I already ordered 75 Ω and it will be next to window or attic so no issues with UV. Do you have link to 50Ω?
Cheaper shipping here.
Much coaxial cable is of unknown origin. Even what appears to be legitimate cable may be counterfeit. For an application reliant on velocity factor, such as element lengths in a coaxial collinear antenna, knowing the actual velocity factor (VF) is essential.
Measuring coaxial cable VF is relatively straightforward with a vector network analyzer (VNA). The following example was performed at HF, but the exact same technique can be used at higher frequencies, using a shorter length of cable. Coaxial cable VF does not usually change much with frequency, so it isn’t necessary to perform the measurement at 1090 MHz.
Caveat: in order to obtain an accurate VF measurement it is essential to establish the VNA measurement plane, aka calibration or reference plane. For new VNA users, this excellent tutorial explains VNA calibration.
Although coaxial cable VF measurement can be performed with a lower frequency VNA, such as the original NanoVNA used in the above tutorial, I would encourage ADS-B hobbyists to obtain a VNA capable of at least 1090 MHz so that completed antennas can be measured. With a 2-port VNA, filters can be characterized as well. I believe the NanoVNA V2 is currently the least expensive 2-port VNA suitable for 1090 MHz (it works from 50 kHz to 3 GHz).
As the title of this thread is completely different from CoCo, it is better to either create a new thread dedicated to CoCo, or use an existing thread dedicated to CoCo.
Here are some great calculators for those who may be interested in nerding out. In specific to where this thread is going, about 3/4 down, look for Velocity factor solver. This will help those following along with the links @nu3e kindly pasted.
I have created a new thread dedicated to CoCo. You may please post about CoCo there. Thank you.
It’s a matter of convenience mostly - 50 and 75Ω connectors tend not to be interchangeable. Avoiding adapters is best if practical.
Generic dongles tend to have 75Ω connectors, while brand name dongles tent to have 50Ω. If you are using a purchased 1090MHz antenna, it’ll probably have 50Ω.
Of course if you are building from scratch, use whatever is convenient!
The Wheeler version of COCO found its way into commercial production in the 460-MHz range.
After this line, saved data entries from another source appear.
/-- Whether an instruction is a 16-bit form (R265); an undecodable encoding by its bit 0 (R263). -/
def isHalf : Instr → Bool
  | .addFh _ _ | .subFh _ _ | .mulFh _ _ | .andFh _ _ | .orFh _ _ | .xorFh _ _ | .sllFh _ _ | .srlFh _ _
  | .sraFh _ _ | .minFh _ _ | .maxFh _ _ | .movFh _ _ | .addiFh _ _ | .slliFh _ _ | .faddFh _ _ | .fmulFh _ _
  | .vaddFh _ _ | .vsubFh _ _ | .vmulFh _ _ | .vandFh _ _ | .vorFh _ _ | .vxorFh _ _ | .vsllFh _ _
  | .vsrlFh _ _ | .vsraFh _ _ | .vminFh _ _ | .vmaxFh _ _ | .vmovFh _ _ | .vfaddFh _ _ | .vfmulFh _ _ => true
  | .illegalInstruction enc => !enc.getLsbD 0
  | .add _ _ _ | .sub _ _ _ | .and _ _ _ | .or _ _ _ | .xor _ _ _ | .andn _ _ _ | .orn _ _ _ | .xnor _ _ _
  | .sll _ _ _ | .srl _ _ _ | .sra _ _ _ | .rol _ _ _ | .ror _ _ _ | .min _ _ _ | .max _ _ _ | .minn _ _ _
  | .maxn _ _ _ | .mul _ _ _ | .mulh _ _ _ | .mulhn _ _ _ | .mulhsn _ _ _ | .div _ _ _ | .divn _ _ _
  | .rem _ _ _ | .remn _ _ _ | .clz _ _ | .ctz _ _ | .popc _ _ | .sext _ _ _ | .zext _ _ _ | .addw _ _ _
  | .subw _ _ _ | .bfx _ _ _ | .bfxn _ _ _ | .bfi _ _ _ | .shadd1 _ _ _ | .shadd2 _ _ _ | .shadd3 _ _ _
  | .hash _ _ _ | .rmap _ _ _ | .clin _ _ _ | .cunl _ _ _ | .cmpeq _ _ _ | .cmpne _ _ _ | .cmplt _ _ _
  | .cmpge _ _ _ | .cmpltn _ _ _ | .cmpgen _ _ _ | .btst _ _ _ | .sel _ _ _ _ _ | .cmpeqi _ _ _
  | .cmpnei _ _ _ | .cmplti _ _ _ | .cmpgei _ _ _ | .cmpltni _ _ _ | .cmpgeni _ _ _ | .btsti _ _ _ | .bar _ _
  | .addpc _ _ | .addi _ _ _ | .andi _ _ _ | .ori _ _ _ | .xori _ _ _ | .slli _ _ _ | .srli _ _ _
  | .srai _ _ _ | .roli _ _ _ | .muli _ _ _ | .li _ _ | .lis _ _ | .beqz _ _ | .bnez _ _ | .bltz _ _
  | .bgez _ _ | .bgtz _ _ | .blez _ _ | .bk _ _ _ | .jal _ _ | .jalr _ _ _ | .ld _ _ _ _ _ | .ldn _ _ _ _ _
  | .st _ _ _ _ _ | .ldx _ _ _ _ _ | .ldxn _ _ _ _ _ | .stx _ _ _ _ _ | .lds _ _ _ _ _ _ | .sts _ _ _ _ _
  | .stsf _ _ _ _ _ | .amoadd _ _ _ | .amoand _ _ _ | .amoor _ _ _ | .amoxor _ _ _ | .amomin _ _ _
  | .amomax _ _ _ | .amominn _ _ _ | .amomaxn _ _ _ | .amoswp _ _ _ | .amocas _ _ _ | .amofadds _ _ _
  | .amofaddd _ _ _ | .feqry _ _ | .feset _ _ | .feclr _ _ | .fence _ _ | .wait _ _ _ _ | .tlwait _ _
  | .vadd _ _ _ _ _ _ | .vsub _ _ _ _ _ _ | .vmul _ _ _ _ _ _ | .vmulh _ _ _ _ _ _ | .vmulhn _ _ _ _ _ _
  | .vand _ _ _ _ _ _ | .vor _ _ _ _ _ _ | .vxor _ _ _ _ _ _ | .vsll _ _ _ _ _ _ | .vsrl _ _ _ _ _ _
  | .vsra _ _ _ _ _ _ | .vmin _ _ _ _ _ _ | .vmax _ _ _ _ _ _ | .vminn _ _ _ _ _ _ | .vmaxn _ _ _ _ _ _
  | .vsadd _ _ _ _ _ _ | .vssub _ _ _ _ _ _ | .vsaddn _ _ _ _ _ _ | .vssubn _ _ _ _ _ _ | .vabs _ _ _ _ _
  | .vneg _ _ _ _ _ | .vma _ _ _ _ _ _ | .vpopc _ _ _ _ _ | .vclz _ _ _ _ _ | .vfadd _ _ _ _ _ _
  | .vfsub _ _ _ _ _ _ | .vfmul _ _ _ _ _ _ | .vfma _ _ _ _ _ _ | .vfmin _ _ _ _ _ _ | .vfmax _ _ _ _ _ _
  | .vfdiv _ _ _ _ _ _ | .vfsqrt _ _ _ _ _ | .vfrcp _ _ _ _ _ | .vfrsq _ _ _ _ _ | .vfexp2 _ _ _ _ _
  | .vflog2 _ _ _ _ _ | .vfabs _ _ _ _ _ | .vfneg _ _ _ _ _ | .vcmpeq _ _ _ _ _ _ | .vcmpne _ _ _ _ _ _
  | .vcmplt _ _ _ _ _ _ | .vcmpge _ _ _ _ _ _ | .vcmpltn _ _ _ _ _ _ | .vcmpgen _ _ _ _ _ _
  | .vfcmpeq _ _ _ _ _ _ | .vfcmplt _ _ _ _ _ _ | .vfcmple _ _ _ _ _ _ | .vfcmpun _ _ _ _ _ _
  | .vsel _ _ _ _ _ | .vperm _ _ _ _ _ _ | .vslideup _ _ _ _ _ _ | .vslidedn _ _ _ _ _ _ | .vcompress _ _ _ _
  | .vexpand _ _ _ _ _ | .vmov _ _ _ _ _ | .vredadd _ _ _ _ _ | .vredmin _ _ _ _ _ | .vredmax _ _ _ _ _
  | .vredminn _ _ _ _ _ | .vredmaxn _ _ _ _ _ | .vredfadd _ _ _ _ _ | .vredfmin _ _ _ _ _
  | .vredfmax _ _ _ _ _ | .vscan _ _ _ _ _ | .vfscan _ _ _ _ _ | .vdot _ _ _ _ _ _ | .vcvtf2b _ _ _ _ _
  | .vcvtb2f _ _ _ _ _ | .vcvtf2h _ _ _ _ _ | .vcvth2f _ _ _ _ _ | .vcvtf2e4 _ _ _ _ _ | .vcvte42f _ _ _ _ _
  | .vcvtf2e5 _ _ _ _ _ | .vcvte52f _ _ _ _ _ | .vcvtf2w _ _ _ _ _ | .vcvtw2f _ _ _ _ _ | .vcvtw2i8 _ _ _ _ _
  | .vcvti82w _ _ _ _ _ | .vcvtw2i4 _ _ _ _ _ | .vcvti42w _ _ _ _ _ | .vcvtd2f _ _ _ _ _ | .vcvtf2d _ _ _ _ _
  | .vqnt _ _ _ _ _ | .vdqnt _ _ _ _ _ _ | .baddq _ _ _ _ | .vbsc _ _ _ _ _ _ | .vbexp _ _ _ _ _
  | .vld _ _ _ _ _ | .vst _ _ _ _ _ | .vlds _ _ _ _ _ _ | .vsts _ _ _ _ _ _ | .vgath _ _ _ _ _ _
  | .vscat _ _ _ _ _ _ | .vldf _ _ _ _ _ | .kand _ _ _ | .kor _ _ _ | .kxor _ _ _ | .kandn _ _ _ | .knot _ _
  | .kmov _ _ | .kpopc _ _ | .kfirst _ _ | .kfromg _ _ | .ktog _ _ | .faddF32 _ _ _ | .fsubF32 _ _ _
  | .fmulF32 _ _ _ | .fdivF32 _ _ _ | .fsqrtF32 _ _ | .fminF32 _ _ _ | .fmaxF32 _ _ _ | .fmaF32 _ _ _
  | .fabsF32 _ _ | .fnegF32 _ _ | .fclassF32 _ _ | .faddF64 _ _ _ | .fsubF64 _ _ _ | .fmulF64 _ _ _
  | .fdivF64 _ _ _ | .fsqrtF64 _ _ | .fminF64 _ _ _ | .fmaxF64 _ _ _ | .fmaF64 _ _ _ | .fabsF64 _ _
  | .fnegF64 _ _ | .fclassF64 _ _ | .fcmpeq _ _ _ _ | .fcmplt _ _ _ _ | .fcmple _ _ _ _ | .fcmpun _ _ _ _
  | .fcmpne _ _ _ _ | .cvtf2d _ _ | .cvtd2f _ _ | .cvtf2w _ _ | .cvtf2l _ _ | .cvtd2w _ _ | .cvtd2l _ _
  | .cvtw2f _ _ | .cvtl2f _ _ | .cvtw2d _ _ | .cvtl2d _ _ | .cvtf2b _ _ | .cvtb2f _ _ | .cvtf2h _ _
  | .cvth2f _ _ | .vbcast _ _ _ | .vextr _ _ _ | .vins _ _ _ | .viota _ _ _ | .cld _ _ _ | .cst _ _ _
  | .cadd _ _ _ | .cnext _ _ _ | .cdel _ _ _ | .calloc _ _ _ | .cfree _ _ _ | .cinv _ | .cqry _ _ _
  | .spawn _ _ | .sync | .retc | .yield | .park _ _ | .tnew _ _ | .texit | .susp _ | .resume _ _ _
  | .lsetup _ | .lnext _ _ | .migr _ _ _ | .mret _ _ | .suspend _ _ | .force _ _ | .spark _ | .hwait _ _
  | .hstat _ _ | .hbind _ _ | .hdrop _ | .tenq _ _ | .mprog _ _ | .cpy _ _ _ | .plane _ _ _ | .dense _ _ _
  | .fill _ _ | .route _ _ | .psel _ _ | .rqinit _ _ _ | .rqget _ _ | .rqdone _ _ _ | .send _ _ _
  | .qcfg _ _ _ | .qctl _ _ _ | .qhnd _ _ _ | .qret | .qstat _ _ | .csrrd _ _ | .csrwr _ _ _ | .csrset _ _ _
  | .trap _ | .syscall | .eret | .brk | .halt | .feat _ _ | .tlbw _ _ | .tlbi _ _ _ | .flushi | .upret
  | .seqq _ _ | .i3cReadStatus | .i3cReadTemperatures | .i3cReadPackagePower | .i3cSetPowerLimit _
  | .i3cReadIdentityKey | .i3cResetPackage | .i3cResetDie _ | .assign | .ctxnew | .ctxend | .qbind | .peer
  | .keyInstall | .keyClear | .signed | .mode | .share | .trace | .drain | .attest | .thread | .move
  | .postmap | .retrain | .resetDie | .resetPackage | .power | .debugHalt | .debugResume | .debugStep
  | .debugSetBreakpoint | .debugClearBreakpoint | .debugCopyState | .registerWrite _ _ _ _ _
  | .ringidxWrite _ _ _ | .queueEnable _ _ | .queueDisable _ _ | .queueReset _ _ | .scringConfig _ _ _
  | .scheadWrite _ _ | .syscallReply _ _ | .hostWindowAccess _ _ _ _ _ | .admitEntry _ _ | .stampRetry _ _
  | .entryStart _ _ _ | .imageLoad _ _ _ | .entryComplete _ _ _ | .boot | .supplyFault _
  | .thermalThrottle _ _ | .thermalShutdown _ _ | .powerLimitUnmet _ | .powerLimitMet _ | .clockStep _ _
  | .dieResetComplete _ | .packageResetComplete | .slackTick | .packetLate _ _ | .routerForward _ _ _
  | .routerIdle _ | .routerPowerdownDone _ | .tokenAtWriter _ _ | .tokenAtHome _ | .bridgeForward _ _ _
  | .directPathForward _ _ _ | .homeEnqueue _ _ | .homePerform _ | .replayTimeout _ | .replyDeliver _
  | .lateTrap _ _ | .iterativeUnitDone _ | .vectorDeferredResult _ _ | .fabricTransmit _
  | .codewordReceive _ _ _ _ | .flitReceive _ _ | .ackReceive _ _ | .nakReceive _ _
  | .trainingFlitReceive _ _ | .lockHoldExpiry _ _ | .markersAligned _ | .fecCodewordCount _
  | .trainingTimeout _ | .fecLockLoss _ | .nakRateExceeded _ | .fibreLockLoss _ _ | .slotTake _ _
  | .stealSearch _ | .stealRequest _ | .stealReply _ | .enqueueContinuation _ | .injectionAge _ _
  | .urgentArrival _ | .evictWrite _ _ | .npostWrite _ | .noticeDeliver _ | .translationRequest _
  | .translationReply _ | .tlbShootdown _ | .clbShootdown _ | .syncAccessAtOwner _ | .syncDeadline _ _
  | .withdrawal _ | .barArrival _ | .barDeadline _ _ | .parkAtHome _ | .parkDeadline _ _ | .lnextClaim _
  | .joinUpdate _ | .resumeCellOp _ | .messageArrival _ | .queueElementArrival _ | .linkElementTransfer _ _
  | .portReadTimeout _ _ | .forwardPacket _ | .forwardExpiry _ _ | .migrationArrival _ | .beadRequest _
  | .sparkClaim _ | .beadCompletion _ | .beadCompletionPoisoned _ | .beadEngineFault _ | .operandFailure _
  | .deathNotice _ | .waiterDeadline _ _ | .wakeDeliver _ | .wfcEdge _ | .wfcQuery _ | .wfcQueryReply _
  | .tileEvaluate _ | .operandReply _ | .stagingComplete _ _ | .tileDispatch _ | .taskComplete _ _
  | .taskEngineFault _ _ _ | .sparkTake _ | .coordAtAgent _ | .cinvReload _ | .engineTicketComplete _ _
  | .routePerform _ | .pselPerform _ | .rqOperation _ | .rqCommitDone _ _ | .rqgetTimeout _ _
  | .carryArrival _ | .carryDepositDone _ | .carryCountReply _ | .carryReturn _ | .coreParityError _
  | .fetchFault _ _ => false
The antenna used a dielectric housing for support of the somewhat floppy coaxial cable and for weather protection. To place the antenna at DC ground relative to its mounting location, the top section used a short between the inner and outer conductors at the ¼-λ mark, although the section continues for the full section length.
Along the base section, also a full electrical half-wavelength, the makers installed three ¼-λ rods connected to the coaxial cable braid 1/4-λ from the bottom of that section. However, section continues below the rods for its full length.
The feedpoint — close to 50 Ω in the antenna described in the article — is at the base of the lowest section.
Is COCO Your Cup of Tea?
By L.B. Cebik, W4RNL
Lots of conflicting information above (no offence to anyone). I’d love to see top to bottom (bottom to top?) instructions from those who have had success with the design. VF’s are one thing, actual logical construction is another. I’m glad we have a dedicated thread now to unleash the experience from those who have success.
Not only above, but every where on the web, and much more conflicting.
Next to VF, this is the 2nd key hurdle in successful Coco making
Yes, that will be great. As far as I know @theresjam and @vkirienko have built successful cocos. It wil be great if both of them (and also any one else with a successful coco) can post full details of their built in the newly created dedicated thread.
Probably best not to try this if you have bias-T turned on and no DC isolation.